After that party I started to date with that girl who I kinda molested XD.... But just because she wanted. I did not love her, nor even liked her. I just agreed, and told her that this is one side relationship and she agreed. And I also quit drinking at that point and well we had on-off relationship. and during that I started to try drink again. Slowly but firmly, because I could taste the alcohol in cider and in everything and it made me want to puke. But then I gained my drinking ability back at one halloween party, but I didn't overdose with it for a long time.
So my girlfriend didn't like that I drank. And partly because of her I didn't.
But when we finally broke up for good. And it was on my 18th birthday. I had a total mental break-down and hey I could buy alcohol legally now. And I had gotten like A LOT of money so I drank and drank.
And I was like almost every weekend, sometimes during week as well at bar and I drank with at least 100-200€. I was mainly wasted every time I had chance.
And when I started driving school at spring and you need to take the basic medical test for it. I got so much points in the mental & alcohol test that I needed my own doctors statement that I wasn't alcoholic.
That's when my doctor and therapist actually found out that I had a serious drinking problem. I didn't believe them. I mean, yeah I was aware of my drinking habits. When I drink I drink a lot. But I'm not addicted to it, I can stop anytime, but I don't want to. I want to numb my feelings and get away.
Bad thing is that I get really emotional and I cut myself more likely when I'm drunk. But I told them that this is just a phase, a phase when I drink more than I should. And I can be without it for long time, I just need to stop. And I think that I stopped drinking during summer so I was wasted most of the spring.
I drank everyday at least two drinks, usually more and my one weeks "dose/portion" was around 20-40 (depends if I was at bar).. And it's clearly above the alcoholic rate.

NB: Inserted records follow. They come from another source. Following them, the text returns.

theorem test_add_S2 :
    isNext (step (at_ 0 [0xA0, 0, 1] [(0, 200), (1, 100)] 0 []))
      (fun t => decide (t.reg 0 = 44 ∧ t.reg 1 = 100)) = true := by decide

theorem test_add_same :
    isNext (step (at_ 0 [0xA0, 3, 3] [(3, 128)] 0 [])) (fun t => decide (t.reg 3 = 0)) = true := by decide

theorem test_mul_255_255 :
    isNext (step (at_ 0 [0xA2, 0, 1] [(0, 255), (1, 255)] 0 [])) (fun t => decide (t.reg 0 = 1)) = true := by decide

theorem test_mod_255_128 :
    isNext (step (at_ 0 [0xA4, 0, 1] [(0, 255), (1, 128)] 0 [])) (fun t => decide (t.reg 0 = 127)) = true := by decide

theorem test_mod_by_zero :
    raises (at_ 3 [0xA4, 0, 1] [(0, 33)] 0 []) (.divisionByZero 3) = true := by decide

theorem test_or_CC_AA :
    isNext (step (at_ 0 [0xAA, 0, 1] [(0, 0xCC), (1, 0xAA)] 0 [])) (fun t => decide (t.reg 0 = 0xEE)) = true := by
  decide

theorem test_xor_CC_AA :
    isNext (step (at_ 0 [0xAB, 0, 1] [(0, 0xCC), (1, 0xAA)] 0 [])) (fun t => decide (t.reg 0 = 0x66)) = true := by
  decide

theorem test_xor_same :
    isNext (step (at_ 0 [0xAB, 0, 0] [(0, 0x5A)] 0 [])) (fun t => decide (t.reg 0 = 0)) = true := by decide

theorem test_not_62 :
    isNext (step (at_ 24 [0x69, 0] [(0, 62)] 0 [])) (fun t => decide (t.reg 0 = 193 ∧ t.pc = 26)) = true := by decide

theorem test_shl_177_2 :
    isNext (step (at_ 0 [0xAC, 0, 1] [(0, 177), (1, 2)] 0 [])) (fun t => decide (t.reg 0 = 196)) = true := by decide

theorem test_shl_by_width :
    isNext (step (at_ 0 [0xAC, 0, 1] [(0, 1), (1, 8)] 0 [])) (fun t => decide (t.reg 0 = 0)) = true := by decide

theorem test_shr_177_2 :
    isNext (step (at_ 0 [0xAD, 0, 1] [(0, 177), (1, 2)] 0 [])) (fun t => decide (t.reg 0 = 44)) = true := by decide

theorem test_shr_255_200 :
    isNext (step (at_ 0 [0xAD, 0, 1] [(0, 255), (1, 200)] 0 [])) (fun t => decide (t.reg 0 = 0)) = true := by decide

theorem test_push_K4 :
    isNext (step (at_ 0 [0x45, 0] [(7, 1), (0, 0x99)] 0 []))
      (fun t => decide (t.mem.read 0 = 0x99 ∧ t.reg 7 = 0)) = true := by decide

theorem test_push_K9 :
    isNext (step (at_ 0 [0x45, 7] [] 0 []))
      (fun t => decide (t.mem.read 0xF3 = 0xF3 ∧ t.reg 7 = 0xF3)) = true := by decide

theorem test_pop_K2 :
    isNext (step (at_ 12 [0x46, 2] [(7, 0xF3)] 0 [(0xF3, 21)]))
      (fun t => decide (t.reg 2 = 21 ∧ t.reg 7 = 0xF4)) = true := by decide

theorem test_pop_K10 :
    isNext (step (at_ 0 [0x46, 7] [] 0 [(0xF4, 0x20)])) (fun t => decide (t.reg 7 = 0x21 ∧ t.pc = 2)) = true := by
  decide

theorem test_call_K8 :
    isNext (step (at_ 8 [0x50, 1] [(1, 17), (7, 0xF3)] 0 []))
      (fun t => decide (t.mem.read 0xF2 = 10 ∧ t.pc = 17)) = true := by decide

theorem test_call_K12 :
    isNext (step (at_ 0 [0x50, 7] [] 0 [])) (fun t => decide (t.mem.read 0xF3 = 2 ∧ t.pc = 0xF3)) = true := by decide

theorem test_ret_K18 :
    isNext (step (at_ 255 [0x11] [] 0 [(0xF4, 9)])) (fun t => decide (t.pc = 9 ∧ t.reg 7 = 0xF5)) = true := by decide

theorem test_cmp_unsigned :
    isNext (step (at_ 0 [0xA7, 0, 1] [(0, 255), (1, 1)] 0 [])) (fun t => decide (t.fl = 0x02)) = true := by decide

theorem test_cmp_clears_upper_bits :
    isNext (step (at_ 0 [0xA7, 0, 1] [(0, 1), (1, 2)] 0xFF [])) (fun t => decide (t.fl = 0x04 ∧ t.pc = 3)) = true := by
  decide

theorem test_jmp_J2 :
    isNext (step (at_ 3 [0x54, 0] [(0, 3)] 0 [])) (fun t => decide (t.pc = 3)) = true := by decide

theorem test_jeq_J10 :
    isNext (step (at_ 0 [0x55, 1] [(1, 9)] 0xFE [])) (fun t => decide (t.pc = 2)) = true := by decide

theorem test_jeq_J11 :
    isNext (step (at_ 0 [0x55, 1] [(1, 9)] 0xFF [])) (fun t => decide (t.pc = 9)) = true := by decide

theorem test_jne_J7 :
    isNext (step (at_ 20 [0x56, 3] [(3, 12)] 0x04 [])) (fun t => decide (t.pc = 12)) = true := by decide

theorem test_jne_J8 :
    isNext (step (at_ 20 [0x56, 3] [(3, 12)] 0x01 [])) (fun t => decide (t.pc = 22)) = true := by decide

/-! ### Faults (vectors A5, A10, A11, K11, K14, K15, K17, J9, S3 and section 2.3) -/

theorem test_faults_of_the_fetch :
    raises (at_ 254 [0x82, 0] [] 0 []) (.addressOutOfRange 256 254 .operand2Fetch) = true ∧
    raises (at_ 255 [0x47] [] 0 []) (.addressOutOfRange 256 255 .operand1Fetch) = true ∧
    raises (at_ 256 [] [] 0 []) (.addressOutOfRange 256 256 .opcodeFetch) = true ∧
    raises (at_ 255 [0xFF] [] 0 []) (.unrecognizedOpcode 0xFF 255) = true := by decide

theorem test_faults_of_register_operands :
    raises (at_ 0 [0x82, 8, 1] [] 0 []) (.addressOutOfRange 8 0 .regIndexA) = true ∧
    raises (at_ 0 [0xA4, 9, 0] [] 0 []) (.addressOutOfRange 9 0 .regIndexA) = true ∧
    raises (at_ 0 [0xA4, 0, 9] [] 0 []) (.addressOutOfRange 9 0 .regIndexB) = true ∧
    raises (at_ 0 [0x55, 8] [] 4 []) (.addressOutOfRange 8 0 .regIndexA) = true := by decide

Then came the 'normal' season. I drank rarely, but much at one time. And then I had dry season. I don't even remember when I was at bar last time.My and my (current) girlfriend have this one restaurant that we go and drink there about once a month at least. Depends how much money we have :'D. We're regulars there.
But I don't even feel like drinking anymore. And when I do drink it is still to numb my feelings, and still it ain't working.  So I started out as a happy drunk now I'm just sad and angsty drunk. And I'm ashamed to be what I have become. But I cannot change the past. And I lost quite many friends because of my drinking habits, and the rest I lost because of unknown reason.
I'm not sure if I should or not write this here, but it's still part of the subject. I just haven't talk about it with anyone yet.
My current drinking habits have changed a bit. My GF likes to drink, and usually when we see, we end up drinking. And she wants me to drink as well, but I don't really want to. Okay I DO want to have maybe 1 or 2 drinks, if there's something I like. But then after those I don't want to.But I keep drinking because she wants me to. I really should talk about this to her & to my therapist, but I can't for some reason.
I always think that "Today I'll talk about it", and then....nothing. I just can't :( .....
Fucking emotional locks. I'm slave of my habits. And change is hard.

So yeah that's my story from past ~6 years. I'm not even 20 yet and I've been alcoholic.

-note: Started to write this June 1st. And finished writing 3rd day.